Article de M. Duru-Bella (sociologue) paru dans la revue Alternatives Economiques

Sans vouloir vous déprimer...
Article permettant d'illustrer l'absence de réelle méritocratie dans la sélection des élèves par Parcoursup.



Alternatives Economiques n°386 - 01/2019

Parcoursup : cruelle méritocratie

27/06/2018
Marie Duru-Bellat Sociologue
Rationalité et méritocratie, tels sont les deux principes de base du dispositif Parcoursup. Rationalité, car il s’appuie sur les données statistiques qui indiquent qu’en moyenne les jeunes ayant tel ou tel profil ont telle ou telle chance de réussir les études projetées. Ainsi, en moyenne toujours, les chances de succès des bacheliers professionnels dans les filières générales ou celles de bacheliers non scientifiques en Médecine sont extrêmement faibles.

Des principes... à leur application

Les problèmes commencent avec l’application de ce principe, certes discutable mais qui ne présente a priori rien de scandaleux. En effet, quelle que soit la subtilité des algorithmes, vu le nombre des concurrents, la prise en compte du niveau scolaire revient à classer les candidats sur des différentiels de points tellement minimes que cela ne veut plus rien dire. Le tri entre les reçus et les collés frise alors… l’irrationnel.

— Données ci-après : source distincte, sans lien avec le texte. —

/-- The word of form W: opcode and guard above the operand fields. -/
theorem encW_top (op : Nat) (g : Guard) (d m imm : Nat) : ∃ x, encW op g d m imm = encTop op g + x := by
  simp only [encW, Nat.add_assoc]
  exact ⟨_, rfl⟩

/-- The word of form T: opcode and guard above the operand fields. -/
theorem encT_top (op : Nat) (g : Guard) (gs cv acc a b src m : Nat) : ∃ x, encT op g gs cv acc a b src m = encTop op g + x := by
  simp only [encT, Nat.add_assoc]
  exact ⟨_, rfl⟩

/-- The word of form I: opcode and guard above the operand fields. -/
theorem encI_top (op : Nat) (g : Guard) (d a : Nat) (ka : Bool) (m imm : Nat) : ∃ x, encI op g d a ka m imm = encTop op g + x := by
  simp only [encI, Nat.add_assoc]
  exact ⟨_, rfl⟩

/-- The word of form M: opcode and guard above the operand fields. -/
theorem encM_top (op : Nat) (g : Guard) (d base idx : Nat) (off : Int) (sc cl wd : Nat) : ∃ x, encM op g d base idx off sc cl wd = encTop op g + x := by
  simp only [encM, Nat.add_assoc]
  exact ⟨_, rfl⟩

/-- The word of form C: opcode and guard above the operand fields. -/
theorem encC_top (op : Nat) (g : Guard) (d a m : Nat) (off : Int) : ∃ x, encC op g d a m off = encTop op g + x := by
  simp only [encC, Nat.add_assoc]
  exact ⟨_, rfl⟩

/-- An instruction whose word has a form with its opcode and guard on top. -/
theorem worded_of {i : Instr} {w op : Nat} {g : Guard} (e : encode i = some w) (h : ∃ x, w = encTop op g + x) (ho : op < 0x900) :
    Worded.Statement i := by
  obtain ⟨x, rfl⟩ := h
  exact .inr ⟨op, g, x, ho, e⟩

theorem Worded.nop (g : Guard) : Worded.Statement (.nop g) :=
  worded_of (op := 0x000) (g := g) rfl (encC_top ..) (by decide)

theorem Worded.bra (g : Guard) (off : Int) : Worded.Statement (.bra g off) :=
  worded_of (op := 0x001) (g := g) rfl (encC_top ..) (by decide)

theorem Worded.jmp (g : Guard) (a : Nat) : Worded.Statement (.jmp g a) :=
  worded_of (op := 0x002) (g := g) rfl (encC_top ..) (by decide)

theorem Worded.call (g : Guard) (d : Nat) (off : Int) : Worded.Statement (.call g d off) :=
  worded_of (op := 0x003) (g := g) rfl (encC_top ..) (by decide)

theorem Worded.calli (g : Guard) (d : Nat) (a : Nat) : Worded.Statement (.calli g d a) :=
  worded_of (op := 0x004) (g := g) rfl (encC_top ..) (by decide)

theorem Worded.ret (g : Guard) (a : Nat) : Worded.Statement (.ret g a) :=
  worded_of (op := 0x005) (g := g) rfl (encC_top ..) (by decide)

theorem Worded.exit (g : Guard) : Worded.Statement (.exit g) :=
  worded_of (op := 0x006) (g := g) rfl (encC_top ..) (by decide)

theorem Worded.yield (g : Guard) : Worded.Statement (.yield g) :=
  worded_of (op := 0x007) (g := g) rfl (encC_top ..) (by decide)

theorem Worded.sleep (g : Guard) (n : Nat) : Worded.Statement (.sleep g n) :=
  worded_of (op := 0x008) (g := g) rfl (encI_top ..) (by decide)

theorem Worded.beat (g : Guard) : Worded.Statement (.beat g) :=
  worded_of (op := 0x009) (g := g) rfl (encC_top ..) (by decide)

theorem Worded.trap (g : Guard) (imm : Nat) : Worded.Statement (.trap g imm) :=
  worded_of (op := 0x00A) (g := g) rfl (encW_top ..) (by decide)

theorem Worded.rtt (g : Guard) (past : Bool) : Worded.Statement (.rtt g past) :=
  worded_of (op := 0x00B) (g := g) rfl (encC_top ..) (by decide)

theorem Worded.bkpt (g : Guard) (imm : Nat) : Worded.Statement (.bkpt g imm) :=
  worded_of (op := 0x00C) (g := g) rfl (encW_top ..) (by decide)

theorem Worded.mov (g : Guard) (d : Nat) (a : Nat) (k : Nat) : Worded.Statement (.mov g d a k) :=
  worded_of (op := 0x100) (g := g) rfl (encA_top ..) (by decide)

theorem Worded.movi (g : Guard) (d : Nat) (tag : Tag) (imm : Nat) : Worded.Statement (.movi g d tag imm) :=
  worded_of (op := 0x101) (g := g) rfl (encW_top ..) (by decide)

theorem Worded.iadd (g : Guard) (d : Nat) (a : Nat) (b : Nat) (k : Nat) (sg : Bool) (sat : Bool) : Worded.Statement (.iadd g d a b k sg sat) :=
  worded_of (op := 0x102) (g := g) rfl (encA_top ..) (by decide)

theorem Worded.iaddi (g : Guard) (d : Nat) (a : Nat) (ka : Bool) (sg : Bool) (sat : Bool) (imm : Int) : Worded.Statement (.iaddi g d a ka sg sat imm) :=
  worded_of (op := 0x103) (g := g) rfl (encI_top ..) (by decide)

theorem Worded.isub (g : Guard) (d : Nat) (a : Nat) (b : Nat) (k : Nat) (sg : Bool) (sat : Bool) : Worded.Statement (.isub g d a b k sg sat) :=
  worded_of (op := 0x104) (g := g) rfl (encA_top ..) (by decide)
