/-! ## A word of a wide register (R390, R408) -/

theorem bits_setWord64_same (x n w : Nat) : bits (setWord64 x n w) (64 * n + 63) (64 * n) = w % 2 ^ 64 := by
  rw [setWord64, bits_setBits_same x w (by omega), show 64 * n + 63 + 1 - 64 * n = 64 by omega]

theorem bits_setWord64_apart (x w : Nat) {n hi lo : Nat} (h : hi < 64 * n ∨ 64 * n + 63 < lo) : bits (setWord64 x n w) hi lo = bits x hi lo :=
  bits_setBits_apart x w (by omega) h

/-- All but the top bit of a word that was written. -/
theorem bits_setWord64_low (x n w : Nat) : bits (setWord64 x n w) (64 * n + 62) (64 * n) = bits w 62 0 := by
  refine Nat.eq_of_testBit_eq fun i => ?_
  rw [testBit_bits, testBit_bits, setWord64, testBit_replaced x w _ (by omega)]
  by_cases hi : i < 63
  · rw [if_pos (by omega)]
    simp [hi]; omega
  · simp [hi]; omega

/-- Bit 63 alone stands above the first word's other bits and below the second word. -/
theorem bits_setBit63 (x : Nat) (b : Bool) {hi lo : Nat} (h : hi < 63 ∨ 63 < lo) : bits (setBit x 63 b) hi lo = bits x hi lo :=
  bits_setBits_apart x _ (by omega) h

theorem bit_setBit63_false (x : Nat) : bit (setBit x 63 false) 63 = false := by
  rw [bit_eq_testBit, setBit, testBit_replaced x _ _ (by omega)]
  simp [b2n]

/-! ## Windows (R390) -/

/-- A window as it stands after a write of one of its words. -/
def State.newWindow (s : State) (n w : Nat) : Nat :=
  let x := setWord64 ((s.mcwins.find (n / 2)).getD 0) (n % 2) w
  if bit x 63 && !s.windowFine (n / 2) x then setBit x 63 false else x

theorem State.writeWindow_eq (s : State) (n w : Nat) : s.writeWindow n w = { s with mcwins := s.mcwins.put (n / 2) (s.newWindow n w) } := rfl

theorem State.newWindow_low (s : State) (n w : Nat) :
    bits (s.newWindow n w) (64 * (n % 2) + 62) (64 * (n % 2)) = bits w 62 0 := by
  simp only [State.newWindow]
  split
  · rw [bits_setBit63 _ _ (by omega), bits_setWord64_low]
  · exact bits_setWord64_low _ _ _

/-- A window that is enabled after a write may be. -/
theorem State.newWindow_fine {s : State} {n w : Nat} (h : bit (s.newWindow n w) 63 = true) : s.windowFine (n / 2) (s.newWindow n w) = true := by
  simp only [State.newWindow] at h ⊢
  split at h
  · rw [bit_setBit63_false] at h; contradiction
  · next hf =>
    rw [if_neg hf]
    simpa [h] using hf

theorem State.windowFine_apart {s : State} {i j w y : Nat} (h : s.windowFine i w = true) (hne : j ≠ i) (hj : s.mcwins.find j = some y)
    (hy : bit y 63 = true) : mcBase y + mcLen y ≤ mcBase w ∨ mcBase w + mcLen w ≤ mcBase y := by
  simp only [State.windowFine, Bool.and_eq_true, List.all_eq_true] at h
  simpa [hne, hy] using h.2 (j, y) (AMap.mem_of_find hj)

theorem State.windowFine_fields {s : State} {i w : Nat} (h : s.windowFine i w = true) :
    bits w 62 52 = 0 ∧ bits w 20 9 = 0 ∧ s.backed (mcBase w) (mcLen w) = true := by
  simp only [State.windowFine, Bool.and_eq_true, beq_iff_eq] at h
  obtain ⟨⟨⟨h1, h2⟩, h3⟩, -⟩ := h
  exact ⟨h1, h2, h3⟩

/-! ## Breakpoints (R408) -/

theorem State.ctx_writeBrk_ne (s : State) {c d : Nat} (n w : Nat) (h : d ≠ c) : (s.writeBrk c n w).ctx d = s.ctx d := by
  rw [State.writeBrk, State.updCtx, State.ctx_setCtx, if_neg h]

theorem State.ctx_writeBrk_self (s : State) (c n w : Nat) :
    (s.writeBrk c n w).ctx c
      = { s.ctx c with brks := (s.ctx c).brks.put (n / 2) (setWord64 (((s.ctx c).brks.find (n / 2)).getD 0) (n % 2) w) } := by
  rw [State.writeBrk, State.updCtx, State.ctx_setCtx, if_pos rfl]
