-- ==== Sys2Proof/Laws/Memory.lean ====
section
/-! SUPPORT. The laws of the frame buffer as memory: reading after writing, and that every operation keeps
the canonical form (spec/20_memory.md R50 to R56). -/

namespace Sys2Proof.Machine

theorem isBlack_iff (c : Rgb) : c.isBlack = true ↔ c = Rgb.black := by
  obtain ⟨r, g, b⟩ := c
  simp [Rgb.isBlack, Rgb.black, ← BitVec.toNat_inj, and_assoc]

@[simp] theorem isBlack_black : Rgb.black.isBlack = true := rfl

@[simp] theorem read_nil (i : Nat) : Memory.read [] i = Rgb.black := rfl

/-- Writing one pixel leaves every other pixel alone (R55). -/
theorem read_write_other (m : Memory) {i a : Nat} (c : Rgb) (h : a ≠ i) :
    (m.write i c).read a = m.read a := by
  induction m with
  | nil => cases hb : c.isBlack <;> simp [Memory.write, Memory.read, hb, h]
  | cons p t ih =>
    obtain ⟨j, d⟩ := p
    simp only [Memory.write]
    split
    · split <;> simp [Memory.read, h]
    · split
      · rename_i hij
        subst hij
        split <;> simp [Memory.read, h]
      · simp only [Memory.read, ih]

/-- What the canonical form from a bound says of a smaller index: it is not listed. -/
theorem read_below (m : Memory) {lo a : Nat} (hw : Memory.wfFrom lo m = true) (ha : a < lo) :
    m.read a = Rgb.black := by
  induction m generalizing lo with
  | nil => rfl
  | cons p t ih =>
    obtain ⟨j, d⟩ := p
    simp only [Memory.wfFrom, Bool.and_eq_true, decide_eq_true_eq] at hw
    obtain ⟨⟨⟨hlo, _⟩, _⟩, ht⟩ := hw
    simp only [Memory.read]
    rw [if_neg (by omega), ih ht (by omega)]

theorem wfFrom_mono {m : Memory} {lo lo' : Nat} (hw : Memory.wfFrom lo m = true) (h : lo' ≤ lo) :
    Memory.wfFrom lo' m = true := by
  cases m with
  | nil => rfl
  | cons p t =>
    obtain ⟨j, d⟩ := p
    simp only [Memory.wfFrom, Bool.and_eq_true, decide_eq_true_eq] at hw ⊢
    obtain ⟨⟨⟨hlo, h1⟩, h2⟩, ht⟩ := hw
    exact ⟨⟨⟨by omega, h1⟩, h2⟩, ht⟩

/-- Reading after writing the same pixel, from a lower bound on. -/
theorem read_write_same_from (m : Memory) {lo i : Nat} (c : Rgb) (hw : Memory.wfFrom lo m = true) :
    (m.write i c).read i = c := by
  induction m generalizing lo with
  | nil =>
    cases hb : c.isBlack
    · simp [Memory.write, Memory.read, hb]
    · simp [Memory.write, (isBlack_iff c).1 hb]
  | cons p t ih =>
    obtain ⟨j, d⟩ := p
    have hw' := hw
    simp only [Memory.wfFrom, Bool.and_eq_true, decide_eq_true_eq] at hw'
    obtain ⟨⟨⟨_, h1⟩, h2⟩, ht⟩ := hw'
    simp only [Memory.write]
    split
    · split
      · rename_i hij hb
        rw [(isBlack_iff c).1 hb]
        refine read_below ((j, d) :: t) (lo := j) ?_ hij
        simp only [Memory.wfFrom, Bool.and_eq_true, decide_eq_true_eq]
        exact ⟨⟨⟨Nat.le_refl _, h1⟩, h2⟩, ht⟩
      · simp [Memory.read]
    · split
      · rename_i hij
        subst hij
        split
        · rename_i hb
          rw [(isBlack_iff c).1 hb]
          exact read_below t ht (by omega)
        · simp [Memory.read]
      · rename_i hij
        simp only [Memory.read, if_neg hij]
        exact ih ht

/-- Reading after writing the same pixel gives the pixel written. -/
theorem read_write_same (m : Memory) {i : Nat} (c : Rgb) (hw : m.wf = true) :
    (m.write i c).read i = c := read_write_same_from m c hw

/-- Writing a pixel keeps the canonical form, from a lower bound on. -/
theorem wfFrom_write (m : Memory) {lo i : Nat} (c : Rgb) (hlo : lo ≤ i) (hi : i < numPix)
    (hw : Memory.wfFrom lo m = true) : Memory.wfFrom lo (m.write i c) = true := by
  induction m generalizing lo with
  | nil => cases hb : c.isBlack <;> simp [Memory.write, Memory.wfFrom, hb, hlo, hi]
  | cons p t ih =>
    obtain ⟨j, d⟩ := p
    have hw' := hw
    simp only [Memory.wfFrom, Bool.and_eq_true, decide_eq_true_eq] at hw'
    obtain ⟨⟨⟨h0, h1⟩, h2⟩, ht⟩ := hw'
    simp only [Memory.write]
    split
    · rename_i hij
      split
      · exact hw
      · rename_i hb
        simp only [Memory.wfFrom, Bool.and_eq_true, decide_eq_true_eq]
        exact ⟨⟨⟨hlo, hi⟩, by simpa using hb⟩, ⟨⟨by omega, h1⟩, h2⟩, ht⟩
    · split
      · rename_i hij
        subst hij
        split
        · exact wfFrom_mono ht (by omega)
        · rename_i hb
          simp only [Memory.wfFrom, Bool.and_eq_true, decide_eq_true_eq]
          exact ⟨⟨⟨h0, h1⟩, by simpa using hb⟩, ht⟩
      · simp only [Memory.wfFrom, Bool.and_eq_true, decide_eq_true_eq]
        exact ⟨⟨⟨h0, h1⟩, h2⟩, ih (by omega) ht⟩

/-- Writing a pixel of the buffer keeps the canonical form. -/
theorem wf_write (m : Memory) {i : Nat} (c : Rgb) (hi : i < numPix) (hw : m.wf = true) :
    (m.write i c).wf = true := wfFrom_write m c (Nat.zero_le _) hi hw

/-- A span operation keeps the canonical form. -/
theorem wf_mapSpan (f : Rgb → Rgb) (lo : Nat) (m : Memory) (n : Nat) (hn : lo + n ≤ numPix)
    (hw : m.wf = true) : (Memory.mapSpan f lo m n).wf = true := by
  induction n with
  | zero => exact hw
  | succ n ih => exact wf_write _ _ (by omega) (ih (by omega))

/-- A span operation changes exactly the pixels of the span, each by `f` (R52, R55). -/
theorem read_mapSpan (f : Rgb → Rgb) (lo : Nat) (m : Memory) (n : Nat) (hn : lo + n ≤ numPix)
    (hw : m.wf = true) (a : Nat) :
    (Memory.mapSpan f lo m n).read a = if lo ≤ a ∧ a < lo + n then f (m.read a) else m.read a := by
  induction n with
  | zero => rw [if_neg (by omega)]; rfl
  | succ n ih =>
    have ih := ih (by omega)
    rw [Memory.mapSpan]
    by_cases ha : a = lo + n
    · subst ha
      rw [read_write_same _ _ (wf_mapSpan f lo m n (by omega) hw), if_pos (by omega)]
    · rw [read_write_other _ _ ha, ih]
      by_cases h : lo ≤ a ∧ a < lo + n
      · rw [if_pos h, if_pos (by omega)]
      · rw [if_neg h, if_neg (by omega)]

/-- In the canonical form an index of 96 or more reads black: it names no pixel (R54). -/
theorem read_outside (m : Memory) (hw : m.wf = true) {a : Nat} (ha : numPix ≤ a) :
    m.read a = Rgb.black := by
  suffices h : ∀ lo, Memory.wfFrom lo m = true → m.read a = Rgb.black from h 0 hw
  intro lo h
  induction m generalizing lo with
  | nil => rfl
  | cons p t ih =>
    obtain ⟨j, d⟩ := p
    simp only [Memory.wfFrom, Bool.and_eq_true, decide_eq_true_eq] at h
    obtain ⟨⟨⟨_, h1⟩, _⟩, ht⟩ := h
    simp only [Memory.read]
    rw [if_neg (by omega)]
    exact ih (wfFrom_mono ht (Nat.zero_le _)) _ ht

/-- Two frame buffers in canonical form that read alike are the same data. -/
theorem eq_of_read {m n : Memory} (hm : m.wf = true) (hn : n.wf = true)
    (h : ∀ a, m.read a = n.read a) : m = n := by
  suffices H : ∀ (m n : Memory) (lo : Nat), Memory.wfFrom lo m = true → Memory.wfFrom lo n = true →
      (∀ a, m.read a = n.read a) → m = n from H m n 0 hm hn h
  clear hm hn h m n
  intro m
  induction m with
  | nil =>
    intro n lo _ hn h
    cases n with
    | nil => rfl
    | cons q u =>
      obtain ⟨j, d⟩ := q
      simp only [Memory.wfFrom, Bool.and_eq_true] at hn
      have := h j
      simp only [Memory.read, if_true] at this
      simp [← this] at hn
  | cons p t ih =>
    intro n lo hm hn h
    obtain ⟨i, c⟩ := p
    have hm' := hm
    simp only [Memory.wfFrom, Bool.and_eq_true, decide_eq_true_eq] at hm'
    obtain ⟨⟨⟨_, _⟩, hc⟩, ht⟩ := hm'
    have hcb : c ≠ Rgb.black := by rintro rfl; simp at hc
    cases n with
    | nil =>
      have := h i
      simp only [Memory.read, if_true] at this
      exact absurd this hcb
    | cons q u =>
      obtain ⟨j, d⟩ := q
      have hn' := hn
      simp only [Memory.wfFrom, Bool.and_eq_true, decide_eq_true_eq] at hn'
      obtain ⟨⟨⟨_, _⟩, hd⟩, hu⟩ := hn'
      have hdb : d ≠ Rgb.black := by rintro rfl; simp at hd
      have hij : i = j := by
        rcases Nat.lt_trichotomy i j with hlt | heq | hgt
        · exfalso
          have := h i
          simp only [Memory.read, if_true] at this
          rw [if_neg (by omega), read_below u hu (by omega)] at this
          exact hcb this
        · exact heq
        · exfalso
          have := h j
          simp only [Memory.read, if_true] at this
          rw [if_neg (by omega), read_below t ht (by omega)] at this
          exact hdb this.symm
      subst hij
      have hcd : c = d := by simpa [Memory.read] using h i
      subst hcd
      congr 1
      refine ih u (i + 1) ht hu fun a => ?_
      by_cases ha : a = i
      · subst ha
        rw [read_below t ht (by omega), read_below u hu (by omega)]
      · have := h a
        simpa [Memory.read, ha] using this

end Sys2Proof.Machine
end

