-- ==== Sys2Proof/Laws/PerInstr.lean ====
section
/-! SUPPORT. The two halves of an operation word, and per instruction: its word carries its opcode
(spec/30_encoding.md R80, R85). -/

namespace Sys2Proof

/-- The opcode of a word built from an opcode and a payload. -/
@[simp] theorem opcodeOf_append (c : Byte) (p : BitVec 32) : opcodeOf (c ++ p) = c := by
  ext i hi
  have h : (c ++ p : BitVec (8 + 32)).getLsbD (32 + i) = c.getLsbD i := by
    rw [BitVec.getLsbD_append, if_neg (by omega)]
    congr 1
    omega
  rw [BitVec.getLsbD_eq_getElem hi] at h
  simpa [opcodeOf] using h

/-- The payload of a word built from an opcode and a payload. -/
@[simp] theorem payloadOf_append (c : Byte) (p : BitVec 32) : payloadOf (c ++ p) = p := by
  ext i hi
  have h : (c ++ p : BitVec (8 + 32)).getLsbD i = p.getLsbD i := by
    rw [BitVec.getLsbD_append, if_pos hi]
  rw [BitVec.getLsbD_eq_getElem hi] at h
  simpa [payloadOf] using h

/-- A word is its opcode above its payload. -/
theorem append_of_word (w : OpWord) : opcodeOf w ++ payloadOf w = w := by
  ext i hi
  simp only [opcodeOf, payloadOf, BitVec.getElem_append, BitVec.getElem_extractLsb']
  split
  · simp [BitVec.getLsbD_eq_getElem hi]
  · have h : 32 + (i - 32) = i := by omega
    simp [h, BitVec.getLsbD_eq_getElem hi]

/-- The opcode map read back: each code selects its own operation. -/
@[simp] theorem opOf_code (op : Op) : opOf op.code = some op := by cases op <;> rfl

/-- What the opcode map selects has that code. -/
theorem code_of_opOf {c : Byte} {op : Op} (h : opOf c = some op) : op.code = c := by
  apply BitVec.eq_of_toNat_eq
  unfold opOf at h
  split at h <;> first | (cases h; simp_all [Op.code]) | cases h

namespace Laws.EncodedOpcode

/-- The word of an instruction has the instruction's opcode in bits 39..32. -/
def Statement (i : Instr) : Prop := opcodeOf (encode i) = i.op.code

theorem nop : Statement .nop := opcodeOf_append _ _
theorem setmode (imm16 : BitVec 16) : Statement (.setmode imm16) := opcodeOf_append _ _
theorem adjmode (dir : Dir) : Statement (.adjmode dir) := opcodeOf_append _ _
theorem setbri (imm16 : BitVec 16) : Statement (.setbri imm16) := opcodeOf_append _ _
theorem adjbri (dir : Dir) : Statement (.adjbri dir) := opcodeOf_append _ _
theorem cfgupdM (mode16 : BitVec 16) : Statement (.cfgupdM mode16) := opcodeOf_append _ _
theorem cfgupdB (imm16 : BitVec 16) : Statement (.cfgupdB imm16) := opcodeOf_append _ _
theorem cfgupdMB (mode16 bri16 : BitVec 16) : Statement (.cfgupdMB mode16 bri16) := opcodeOf_append _ _
theorem frame : Statement .frame := opcodeOf_append _ _
theorem mappix (ring : Ring) (pos : BitVec 6) : Statement (.mappix ring pos) := opcodeOf_append _ _
theorem unmap (idx : BitVec 7) : Statement (.unmap idx) := opcodeOf_append _ _
theorem wrap48 (imm16 : BitVec 16) : Statement (.wrap48 imm16) := opcodeOf_append _ _
theorem cdist (a b : BitVec 6) : Statement (.cdist a b) := opcodeOf_append _ _
theorem cfwd (a b : BitVec 6) : Statement (.cfwd a b) := opcodeOf_append _ _
theorem gamma8 (v : Byte) : Statement (.gamma8 v) := opcodeOf_append _ _
theorem hsv2rgb (h sat v : Byte) : Statement (.hsv2rgb h sat v) := opcodeOf_append _ _
theorem huedist (start n i : Byte) : Statement (.huedist start n i) := opcodeOf_append _ _
theorem scale8 (v b : Byte) : Statement (.scale8 v b) := opcodeOf_append _ _
theorem scale48 (v : Byte) : Statement (.scale48 v) := opcodeOf_append _ _
theorem oscTri (idx scale : Byte) (phase : BitVec 16) : Statement (.oscTri idx scale phase) := opcodeOf_append _ _
theorem oscSin (idx scale : Byte) (phase : BitVec 16) : Statement (.oscSin idx scale phase) := opcodeOf_append _ _
theorem oscNoise (idx scale : Byte) (phase : BitVec 16) : Statement (.oscNoise idx scale phase) := opcodeOf_append _ _
theorem rand8 : Statement .rand8 := opcodeOf_append _ _
theorem randn (n : Byte) : Statement (.randn n) := opcodeOf_append _ _
theorem fill (rgb : Rgb) : Statement (.fill rgb) := opcodeOf_append _ _
theorem fillring (ring : Ring) (rgb : Rgb) : Statement (.fillring ring rgb) := opcodeOf_append _ _
theorem setpix (idx : BitVec 7) (rgb : Rgb) : Statement (.setpix idx rgb) := opcodeOf_append _ _
theorem getpix (idx : BitVec 7) : Statement (.getpix idx) := opcodeOf_append _ _
theorem fadeall (k : Byte) : Statement (.fadeall k) := opcodeOf_append _ _
theorem fadepix (idx : BitVec 7) (k : Byte) : Statement (.fadepix idx k) := opcodeOf_append _ _
theorem addpix (idx : BitVec 7) (rgb : Rgb) : Statement (.addpix idx rgb) := opcodeOf_append _ _
theorem present (b : Byte) : Statement (.present b) := opcodeOf_append _ _

end Laws.EncodedOpcode

end Sys2Proof
end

Le même constat prévaut pour les lettres de motivation, exigées par certaines formations. Sur le principe, il n’y pas grand-chose à redire : les jeunes bacheliers sont confrontés à des exercices bien plus ardus (une dissertation de philosophie, par exemple), et expliciter les raisons de leur choix ne peut leur faire du tort. Malheureusement l’application satisfaisante de ce système est complètement irréaliste, vu le temps que des enseignants – qui, par ailleurs, sont également chercheurs – seraient censés y consacrer.

Violence du message

Mais il y a aussi, entre les principes et leur application, un angle mort qu’un minimum de proximité, voire d’empathie avec les jeunes aurait permis d’anticiper. Cet angle mort, c’est celui de la réception du message envoyé aux candidats sur la base de leurs caractéristiques personnelles, niveau scolaire et « motivation ». Car si on peut se révolter contre un « système » qui vous élimine par tirage au sort, il est bien plus cruel d’être mal classé ou rejeté parce que l’on est jugé « pas assez bon ». Ou encore de voir considérée comme inadéquate sa lettre de motivation, donc son projet, voire sa personne… On semble ainsi mériter son élimination (différée).



Certes, les lycéens évoluent depuis les débuts de leur scolarité dans un système où le mérite est sans cesse invoqué pour justifier notes et décisions d’orientation. Ceux qui travaillent sont censés être récompensés, la hiérarchie entre bacs ne dérange guère, et peu de gens dans notre pays critiquent le fait qu’en moyenne les salaires suivent la hiérarchie des diplômes. Dans le cas de Parcoursup, mis en concurrence au niveau national, le lycéen se découvre « moins bon » que des milliers de jeunes, et ça fait mal ! La méritocratie, si tendance chez nos élites, est cruelle en ce qu’elle insuffle l’idée que nous méritons notre sort. Les « premiers de cordée » sont bien évidemment les premiers à y croire et donc à juger légitimes leurs privilèges (...).



Marie Duru-Bellat a été nommée le 21 juin membre du comité de suivi de la loi Orientation et Réussite des Étudiants (ORE), dont découle Parcoursup. Cette chronique a été rédigée antérieurement à cette nomination.